維德的聲音不輕不重,足夠讓室內的人聽清楚,可窗邊糾纏的二人卻如同沒聽見維德的聲音,仍然投入地抱成一團。
揮灑著陽光的窗臺,飄動的窗簾,還有窗簾背后的人影,眼前的一幕荒謬得讓維德簡直有點想笑。
甚至比之前蘭德精神暴動,維德跑到關著蘭德的那間屋子,發現林斐近乎赤裸地待在蘭德身邊時還要荒謬。
精神暴動后,蘭德對醫生說他沒有這期間的記憶了,而眼前的一幕,卻明明白白地揭示了,蘭德不僅沒有失去記憶,還從那時候就開始和林斐勾搭上了。

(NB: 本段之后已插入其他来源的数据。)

theorem replayDone_kept {s : State} {q : List Instr} {k : Nat} (h : Kept q k s) :
    Kept q k (replayDone s) := by
  delta replayDone
  repeat' first
    | with_reducible assumption
    | (lift_lets -underBinder; intro x; refine (fun (hx : Kept q k x) => ?_) ?_; clear_value x; rotate_left; subst x; rotate_right)
    | (intro x; refine (fun (hx : Kept q k x) => ?_) ?_; clear_value x; rotate_left; subst x; rotate_right)
    | (intro x; subst x)
    | with_reducible apply kept_ite
    | with_reducible apply reconcileMirror_kept
    | with_reducible apply remirror_kept
    | with_reducible apply replayOwn_kept
    | with_reducible apply restoreHolds_kept
    | refine kept_mk ?_ rfl rfl rfl rfl rfl rfl rfl rfl rfl

theorem beginRestart_kept (kv) {s : State} {q : List Instr} {k : Nat} (h : Kept q k s) :
    Kept q k (beginRestart kv s) := by
  delta beginRestart
  repeat' first
    | with_reducible assumption
    | (intro x; refine (fun (hx : Kept q k x) => ?_) ?_; clear_value x; rotate_left; subst x; rotate_right)
    | (lift_lets -underBinder; intro x; subst x)
    | (intro x; subst x)
    | with_reducible apply sendHello_kept
    | refine kept_mk ?_ rfl rfl rfl rfl rfl rfl rfl rfl rfl

theorem peerWaitExpiry_kept {s : State} {q : List Instr} {k : Nat} (h : Kept q k s) :
    Kept q k (peerWaitExpiry s) := by
  delta peerWaitExpiry
  repeat' first
    | with_reducible assumption
    | with_reducible apply goAlone_kept
    | with_reducible apply note_kept
    | split

theorem forceAlone_kept {s : State} {q : List Instr} {k : Nat} (h : Kept q k s) :
    Kept q k (forceAlone s) := by
  delta forceAlone
  repeat' first
    | with_reducible assumption
    | with_reducible apply kept_ite
    | with_reducible apply goAlone_kept
    | with_reducible apply journalLost_kept

/-! ### Machine/ShelfCmds.lean -/

theorem gcForceH_kept (p) {s : State} {q : List Instr} {k : Nat} (h : Kept q k s) :
    Kept q k (gcForceH p s).2 := by
  delta gcForceH
  repeat' first
    | with_reducible assumption
    | (intro x; refine (fun (hx : Kept q k x) => ?_) ?_; clear_value x; rotate_left; subst x; rotate_right)
    | (lift_lets -underBinder; intro x; subst x)
    | (intro x; subst x)
    | intro _
    | with_reducible apply kept_ite
    | with_reducible apply kept_ite2
    | with_reducible apply finishJob_kept
    | with_reducible apply refuse_kept
    | with_reducible apply startGc_kept
    | with_reducible apply withJob_kept
    | with_reducible refine kept_foldl (fun _ _ _ => ?_) _ ?_
    | split
    | refine kept_mk ?_ rfl rfl rfl rfl rfl rfl rfl rfl rfl

theorem scrubNowH_kept (p) {s : State} {q : List Instr} {k : Nat} (h : Kept q k s) :
    Kept q k (scrubNowH p s).2 := by
  delta scrubNowH
  repeat' first
    | with_reducible assumption
    | (lift_lets -underBinder; intro x; refine (fun (hx : Kept q k x) => ?_) ?_; clear_value x; rotate_left; subst x; rotate_right)
    | (intro x; refine (fun (hx : Kept q k x) => ?_) ?_; clear_value x; rotate_left; subst x; rotate_right)
    | (lift_lets -underBinder; intro x; subst x)
    | (intro x; subst x)
    | intro _
    | with_reducible apply kept_ite
    | with_reducible apply kept_ite2
    | with_reducible apply addItem_kept
    | with_reducible apply refuse_kept
    | with_reducible apply startInspect_kept
    | with_reducible apply withJob_kept
    | refine kept_mk ?_ rfl rfl rfl rfl rfl rfl rfl rfl rfl

theorem retentionDue_kept (g) {s : State} {q : List Instr} {k : Nat} (h : Kept q k s) :
    Kept q k (retentionDue g s) := by
  delta retentionDue
  repeat' first
    | with_reducible assumption
    | with_reducible apply kept_ite
    | with_reducible apply addItem_kept
    | with_reducible apply planInspect_kept

theorem blockRetireH_kept (p) {s : State} {q : List Instr} {k : Nat} (h : Kept q k s) :
    Kept q k (blockRetireH p s).2 := by
  delta blockRetireH
  repeat' first
    | with_reducible assumption
    | (lift_lets -underBinder; intro x; subst x)
    | (intro x; subst x)
    | intro _
    | with_reducible apply kept_ite2
    | with_reducible apply finishJob_kept
    | with_reducible apply refuse_kept
    | with_reducible apply retireBlock_kept
    | with_reducible apply withJob_kept
    | split

theorem endHold_kept (g) {s : State} {q : List Instr} {k : Nat} (h : Kept q k s) :
    Kept q k (endHold g s) := by
  delta endHold
  repeat' first
    | with_reducible assumption
    | (intro x; refine (fun (hx : Kept q k x) => ?_) ?_; clear_value x; rotate_left; subst x; rotate_right)
    | (lift_lets -underBinder; intro x; subst x)
    | with_reducible apply kept_ite
    | with_reducible apply setShelf_kept
    | with_reducible apply startClose_kept

theorem mediaPolicyH_kept (b) {s : State} {q : List Instr} {k : Nat} (h : Kept q k s) :
    Kept q k (mediaPolicyH b s).2 := by
  delta mediaPolicyH
  repeat' first
    | with_reducible assumption
    | (lift_lets -underBinder; intro x; subst x)
    | (intro x; subst x)
    | with_reducible apply kept_ite2
    | with_reducible apply changeArray_kept
    | with_reducible apply note_kept
    | with_reducible apply refuse_kept

theorem holdLapse_kept (g) {s : State} {q : List Instr} {k : Nat} (h : Kept q k s) :
    Kept q k (holdLapse g s) := by
  delta holdLapse
  repeat' first
    | with_reducible assumption
    | with_reducible apply kept_ite
    | with_reducible apply endHold_kept

theorem mediaStatusH_kept (p) {s : State} {q : List Instr} {k : Nat} (h : Kept q k s) :
    Kept q k (mediaStatusH p s).2 := by
  delta mediaStatusH
  repeat' first
    | with_reducible assumption
    | (lift_lets -underBinder; intro x; subst x)
    | (intro x; subst x)
    | with_reducible apply kept_ite2
    | with_reducible apply refuse_kept

theorem homeShelfSetH_kept (p) {s : State} {q : List Instr} {k : Nat} (h : Kept q k s) :
    Kept q k (homeShelfSetH p s).2 := by
  delta homeShelfSetH
  repeat' first
    | with_reducible assumption
    | (intro x; refine (fun (hx : Kept q k x) => ?_) ?_; clear_value x; rotate_left; subst x; rotate_right)
    | (lift_lets -underBinder; intro x; subst x)
    | intro _
    | with_reducible apply kept_ite
    | with_reducible apply kept_ite2
    | with_reducible apply grantWake_kept
    | with_reducible apply refuse_kept
    | with_reducible apply wantWake_kept
    | with_reducible apply withJob_kept
    | with_reducible refine kept_foldl (fun _ _ _ => ?_) _ ?_
    | refine kept_mk ?_ rfl rfl rfl rfl rfl rfl rfl rfl rfl

theorem holdsLapse_kept {s : State} {q : List Instr} {k : Nat} (h : Kept q k s) :
    Kept q k (holdsLapse s) := by
  delta holdsLapse
  repeat' first
    | with_reducible assumption
    | (intro x; refine (fun (hx : Kept q k x) => ?_) ?_; clear_value x; rotate_left; subst x; rotate_right)
    | (lift_lets -underBinder; intro x; subst x)
    | with_reducible apply endHold_kept
    | with_reducible apply unforce_kept
    | with_reducible refine kept_foldl (fun _ _ _ => ?_) _ ?_
    | refine kept_mk ?_ rfl rfl rfl rfl rfl rfl rfl rfl rfl

theorem shelfStatusH_kept (p) {s : State} {q : List Instr} {k : Nat} (h : Kept q k s) :
    Kept q k (shelfStatusH p s).2 := by
  delta shelfStatusH
  repeat' first
    | with_reducible assumption
    | (lift_lets -underBinder; intro x; subst x)
    | (intro x; subst x)
    | with_reducible apply kept_ite2
    | with_reducible apply refuse_kept

theorem shelfSleepH_kept (p) {s : State} {q : List Instr} {k : Nat} (h : Kept q k s) :
    Kept q k (shelfSleepH p s).2 := by
  delta shelfSleepH
  repeat' first
    | with_reducible assumption
    | (lift_lets -underBinder; intro x; subst x)
    | (intro x; subst x)
    | intro _
    | with_reducible apply kept_ite2
    | with_reducible apply refuse_kept
    | with_reducible apply setShelf_kept
    | with_reducible apply withJob_kept

theorem shelfHardenH_kept (p) {s : State} {q : List Instr} {k : Nat} (h : Kept q k s) :
    Kept q k (shelfHardenH p s).2 := by
  delta shelfHardenH
  repeat' first
    | with_reducible assumption
    | (lift_lets -underBinder; intro x; subst x)
    | intro _
    | with_reducible apply kept_ite
    | with_reducible apply kept_ite2
    | with_reducible apply closeBand_kept
    | with_reducible apply refuse_kept
    | with_reducible apply withJob_kept

theorem shelfWakeH_kept (p) {s : State} {q : List Instr} {k : Nat} (h : Kept q k s) :
    Kept q k (shelfWakeH p s).2 := by
  delta shelfWakeH
  repeat' first
    | with_reducible assumption
    | (intro x; refine (fun (hx : Kept q k x) => ?_) ?_; clear_value x; rotate_left; subst x; rotate_right)
    | (lift_lets -underBinder; intro x; subst x)
    | (intro x; subst x)
    | intro _
    | with_reducible apply kept_ite2
    | with_reducible apply force_kept
    | with_reducible apply grantWake_kept
    | with_reducible apply refuse_kept
    | with_reducible apply setShelf_kept
    | with_reducible apply wantWake_kept
    | with_reducible apply withJob_kept
    | split

end Sys2Proof.Machine
end

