theorem bootFails_kept {s : State} {q : List Instr} {k : Nat} (h : Kept q k s) :
    Kept q k (bootFails s) := by
  delta bootFails
  repeat' first
    | with_reducible assumption
    | (intro x; refine (fun (hx : Kept q k x) => ?_) ?_; clear_value x; rotate_left; subst x; rotate_right)
    | (lift_lets -underBinder; intro x; subst x)
    | (intro x; subst x)
    | with_reducible apply railsOff_kept
    | with_reducible apply record_kept
    | with_reducible apply writeSummary_kept
    | refine kept_mk ?_ rfl rfl rfl rfl rfl rfl rfl rfl rfl

theorem trySlot_kept (a0) {s : State} {q : List Instr} {k : Nat} (h : Kept q k s) :
    Kept q k (trySlot a0 s) := by
  delta trySlot
  repeat' first
    | with_reducible assumption
    | (lift_lets -underBinder; intro x; subst x)
    | (intro x; subst x)
    | with_reducible apply setBoot_kept
    | refine kept_mk ?_ rfl rfl rfl rfl rfl rfl rfl rfl rfl

theorem bootFrom_kept (a0) (again) {s : State} {q : List Instr} {k : Nat} (h : Kept q k s) :
    Kept q k (bootFrom a0 again s) := by
  delta bootFrom
  repeat' first
    | with_reducible assumption
    | (intro x; refine (fun (hx : Kept q k x) => ?_) ?_; clear_value x; rotate_left; subst x; rotate_right)
    | (lift_lets -underBinder; intro x; subst x)
    | (intro x; subst x)
    | with_reducible apply kept_ite
    | with_reducible apply bootFails_kept
    | with_reducible apply trySlot_kept
    | refine kept_mk ?_ rfl rfl rfl rfl rfl rfl rfl rfl rfl

theorem bootStart_kept {s : State} {q : List Instr} {k : Nat} (h : Kept q k s) :
    Kept q k (bootStart s) := by
  delta bootStart
  repeat' first
    | with_reducible assumption
    | (intro x; refine (fun (hx : Kept q k x) => ?_) ?_; clear_value x; rotate_left; subst x; rotate_right)
    | (lift_lets -underBinder; intro x; subst x)
    | (intro x; subst x)
    | with_reducible apply kept_ite
    | with_reducible apply bootFrom_kept
    | refine kept_mk ?_ rfl rfl rfl rfl rfl rfl rfl rfl rfl

theorem dramResume_kept {s : State} {q : List Instr} {k : Nat} (h : Kept q k s) :
    Kept q k (dramResume s) := by
  delta dramResume
  repeat' first
    | with_reducible assumption
    | (intro x; refine (fun (hx : Kept q k x) => ?_) ?_; clear_value x; rotate_left; subst x; rotate_right)
    | (lift_lets -underBinder; intro x; subst x)
    | (intro x; subst x)
    | with_reducible apply kept_ite
    | with_reducible apply pauseRank_kept
    | with_reducible apply setDmc_kept
    | with_reducible refine kept_foldl (fun _ _ _ => ?_) _ ?_

theorem dramBoot_kept {s : State} {q : List Instr} {k : Nat} (h : Kept q k s) :
    Kept q k (dramBoot s) := by
  delta dramBoot
  repeat' first
    | with_reducible assumption
    | (intro x; refine (fun (hx : Kept q k x) => ?_) ?_; clear_value x; rotate_left; subst x; rotate_right)
    | (lift_lets -underBinder; intro x; subst x)
    | (intro x; subst x)
    | with_reducible apply kept_ite
    | with_reducible apply record_kept
    | with_reducible apply setDmc_kept
    | with_reducible apply trainChannel_kept
    | with_reducible refine kept_foldl (fun _ _ _ => ?_) _ ?_
    | refine kept_mk ?_ rfl rfl rfl rfl rfl rfl rfl rfl rfl

/-! ### Machine/Power.lean -/

theorem dramIce_kept {s : State} {q : List Instr} {k : Nat} (h : Kept q k s) :
    Kept q k (dramIce s) := by
  delta dramIce
  repeat' first
    | with_reducible assumption
    | (lift_lets -underBinder; intro x; subst x)
    | with_reducible apply setDmc_kept
    | with_reducible refine kept_foldl (fun _ _ _ => ?_) _ ?_

theorem goDark_kept {s : State} {q : List Instr} {k : Nat} (h : Kept q k s) :
    Kept q k (goDark s) := by
  delta goDark
  repeat' first
    | with_reducible assumption
    | (intro x; refine (fun (hx : Kept q k x) => ?_) ?_; clear_value x; rotate_left; subst x; rotate_right)
    | (lift_lets -underBinder; intro x; subst x)
    | (intro x; subst x)
    | with_reducible apply dramDark_kept
    | with_reducible apply lodgeReset_kept
    | split
    | refine kept_mk ?_ rfl rfl rfl rfl rfl rfl rfl rfl rfl

theorem setWake_kept (fw) (st) (fails) {s : State} {q : List Instr} {k : Nat} (h : Kept q k s) :
    Kept q k (setWake fw st fails s) := by
  delta setWake
  repeat' first
    | with_reducible assumption
    | (lift_lets -underBinder; intro x; subst x)
    | (intro x; subst x)
    | refine kept_mk ?_ rfl rfl rfl rfl rfl rfl rfl rfl rfl
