@[simp] theorem setDgt_pending (d : Digest) (s : State) : (setDgt d s).pending = s.pending := rfl
@[simp] theorem setDgt_out (d : Digest) (s : State) : (setDgt d s).out = s.out := rfl
@[simp] theorem setDgt_draws (d : Digest) (s : State) : (setDgt d s).draws = s.draws := rfl
@[simp] theorem setDgt_kiosk (d : Digest) (s : State) : (setDgt d s).kiosk = s.kiosk := rfl
@[simp] theorem setDgt_evt (d : Digest) (s : State) : (setDgt d s).evt = s.evt := rfl
@[simp] theorem setDgt_mons (d : Digest) (s : State) : (setDgt d s).mons = s.mons := rfl
@[simp] theorem setDgt_gh (d : Digest) (s : State) : (setDgt d s).gh = s.gh := rfl
@[simp] theorem setDgt_ghx (d : Digest) (s : State) : (setDgt d s).ghx = s.ghx := rfl
@[simp] theorem setDgt_dram (d : Digest) (s : State) : (setDgt d s).dram = s.dram := rfl
@[simp] theorem setDgt_cns (d : Digest) (s : State) : (setDgt d s).cns = s.cns := rfl
@[simp] theorem setDgt_sleds (d : Digest) (s : State) : (setDgt d s).sleds = s.sleds := rfl
@[simp] theorem setDgt_map (d : Digest) (s : State) : (setDgt d s).map = s.map := rfl
@[simp] theorem setDgt_plc (d : Digest) (s : State) : (setDgt d s).plc = s.plc := rfl
@[simp] theorem setDgt_jrn (d : Digest) (s : State) : (setDgt d s).jrn = s.jrn := rfl
@[simp] theorem setDgt_ing (d : Digest) (s : State) : (setDgt d s).ing = s.ing := rfl
@[simp] theorem setDgt_ftb (d : Digest) (s : State) : (setDgt d s).ftb = s.ftb := rfl
@[simp] theorem setDgt_pair (d : Digest) (s : State) : (setDgt d s).pair = s.pair := rfl
@[simp] theorem setDgt_lat (d : Digest) (s : State) : (setDgt d s).lat = s.lat := rfl
@[simp] theorem setDgt_rep (d : Digest) (s : State) : (setDgt d s).rep = s.rep := rfl

@[simp] theorem setBoot_pending (k : Nat) (v : BootSlot) (s : State) : (setBoot k v s).pending = s.pending := rfl
@[simp] theorem setBoot_out (k : Nat) (v : BootSlot) (s : State) : (setBoot k v s).out = s.out := rfl
@[simp] theorem setBoot_draws (k : Nat) (v : BootSlot) (s : State) : (setBoot k v s).draws = s.draws := rfl
@[simp] theorem setBoot_kiosk (k : Nat) (v : BootSlot) (s : State) : (setBoot k v s).kiosk = s.kiosk := rfl
@[simp] theorem setBoot_evt (k : Nat) (v : BootSlot) (s : State) : (setBoot k v s).evt = s.evt := rfl
@[simp] theorem setBoot_mons (k : Nat) (v : BootSlot) (s : State) : (setBoot k v s).mons = s.mons := rfl
@[simp] theorem setBoot_gh (k : Nat) (v : BootSlot) (s : State) : (setBoot k v s).gh = s.gh := rfl
@[simp] theorem setBoot_ghx (k : Nat) (v : BootSlot) (s : State) : (setBoot k v s).ghx = s.ghx := rfl
@[simp] theorem setBoot_dram (k : Nat) (v : BootSlot) (s : State) : (setBoot k v s).dram = s.dram := rfl
@[simp] theorem setBoot_cns (k : Nat) (v : BootSlot) (s : State) : (setBoot k v s).cns = s.cns := rfl
@[simp] theorem setBoot_sleds (k : Nat) (v : BootSlot) (s : State) : (setBoot k v s).sleds = s.sleds := rfl
@[simp] theorem setBoot_map (k : Nat) (v : BootSlot) (s : State) : (setBoot k v s).map = s.map := rfl
@[simp] theorem setBoot_plc (k : Nat) (v : BootSlot) (s : State) : (setBoot k v s).plc = s.plc := rfl
@[simp] theorem setBoot_jrn (k : Nat) (v : BootSlot) (s : State) : (setBoot k v s).jrn = s.jrn := rfl
@[simp] theorem setBoot_ing (k : Nat) (v : BootSlot) (s : State) : (setBoot k v s).ing = s.ing := rfl
@[simp] theorem setBoot_ftb (k : Nat) (v : BootSlot) (s : State) : (setBoot k v s).ftb = s.ftb := rfl
@[simp] theorem setBoot_pair (k : Nat) (v : BootSlot) (s : State) : (setBoot k v s).pair = s.pair := rfl
@[simp] theorem setBoot_lat (k : Nat) (v : BootSlot) (s : State) : (setBoot k v s).lat = s.lat := rfl
@[simp] theorem setBoot_rep (k : Nat) (v : BootSlot) (s : State) : (setBoot k v s).rep = s.rep := rfl

@[simp] theorem setDmc_pending (n : Nat) (c : Dmc) (s : State) : (setDmc n c s).pending = s.pending := rfl
@[simp] theorem setDmc_out (n : Nat) (c : Dmc) (s : State) : (setDmc n c s).out = s.out := rfl
@[simp] theorem setDmc_draws (n : Nat) (c : Dmc) (s : State) : (setDmc n c s).draws = s.draws := rfl
@[simp] theorem setDmc_kiosk (n : Nat) (c : Dmc) (s : State) : (setDmc n c s).kiosk = s.kiosk := rfl
@[simp] theorem setDmc_evt (n : Nat) (c : Dmc) (s : State) : (setDmc n c s).evt = s.evt := rfl
@[simp] theorem setDmc_mons (n : Nat) (c : Dmc) (s : State) : (setDmc n c s).mons = s.mons := rfl
@[simp] theorem setDmc_gh (n : Nat) (c : Dmc) (s : State) : (setDmc n c s).gh = s.gh := rfl
@[simp] theorem setDmc_ghx (n : Nat) (c : Dmc) (s : State) : (setDmc n c s).ghx = s.ghx := rfl
@[simp] theorem setDmc_sec (n : Nat) (c : Dmc) (s : State) : (setDmc n c s).sec = s.sec := rfl
@[simp] theorem setDmc_cns (n : Nat) (c : Dmc) (s : State) : (setDmc n c s).cns = s.cns := rfl
@[simp] theorem setDmc_sleds (n : Nat) (c : Dmc) (s : State) : (setDmc n c s).sleds = s.sleds := rfl
@[simp] theorem setDmc_map (n : Nat) (c : Dmc) (s : State) : (setDmc n c s).map = s.map := rfl
@[simp] theorem setDmc_plc (n : Nat) (c : Dmc) (s : State) : (setDmc n c s).plc = s.plc := rfl
@[simp] theorem setDmc_jrn (n : Nat) (c : Dmc) (s : State) : (setDmc n c s).jrn = s.jrn := rfl
@[simp] theorem setDmc_ing (n : Nat) (c : Dmc) (s : State) : (setDmc n c s).ing = s.ing := rfl
@[simp] theorem setDmc_ftb (n : Nat) (c : Dmc) (s : State) : (setDmc n c s).ftb = s.ftb := rfl
@[simp] theorem setDmc_pair (n : Nat) (c : Dmc) (s : State) : (setDmc n c s).pair = s.pair := rfl
@[simp] theorem setDmc_lat (n : Nat) (c : Dmc) (s : State) : (setDmc n c s).lat = s.lat := rfl
@[simp] theorem setDmc_rep (n : Nat) (c : Dmc) (s : State) : (setDmc n c s).rep = s.rep := rfl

維德大踏步走向窗邊,靴子與地板碰撞,敲擊出具有壓迫感的節奏。
其他雄蟲的接近,終于讓蘭德從幻夢中清醒過來,他如夢初醒地掀開把自己和林斐罩住的窗簾,往外看去,看清門外人影,他眼中因打擾而產生的低氣壓情緒被另一種情緒代替:
“哥?”
蘭德停下了動作,林斐卻仍然一無所覺般地攬著蘭德脖子,貼上去要親蘭德,他的眼神渙散,臉頰緋紅,嘴巴里輕聲嘟囔著“給我”“餓”。
林斐在哼哼唧唧地求愛,另一邊維德則板著一張臉直接在原地站定,一副要將毫不識趣貫徹到底的模樣。
蘭德沉下眉,快速抱著林斐走到沙發邊,拿起毯子把林斐包得嚴嚴實實,而后彎下腰,隨手撈起掉落的浴巾圍在腰間,做完這些事,林斐又黏糊糊地靠到了蘭德的身上,蘭德抱住林斐,看向維德。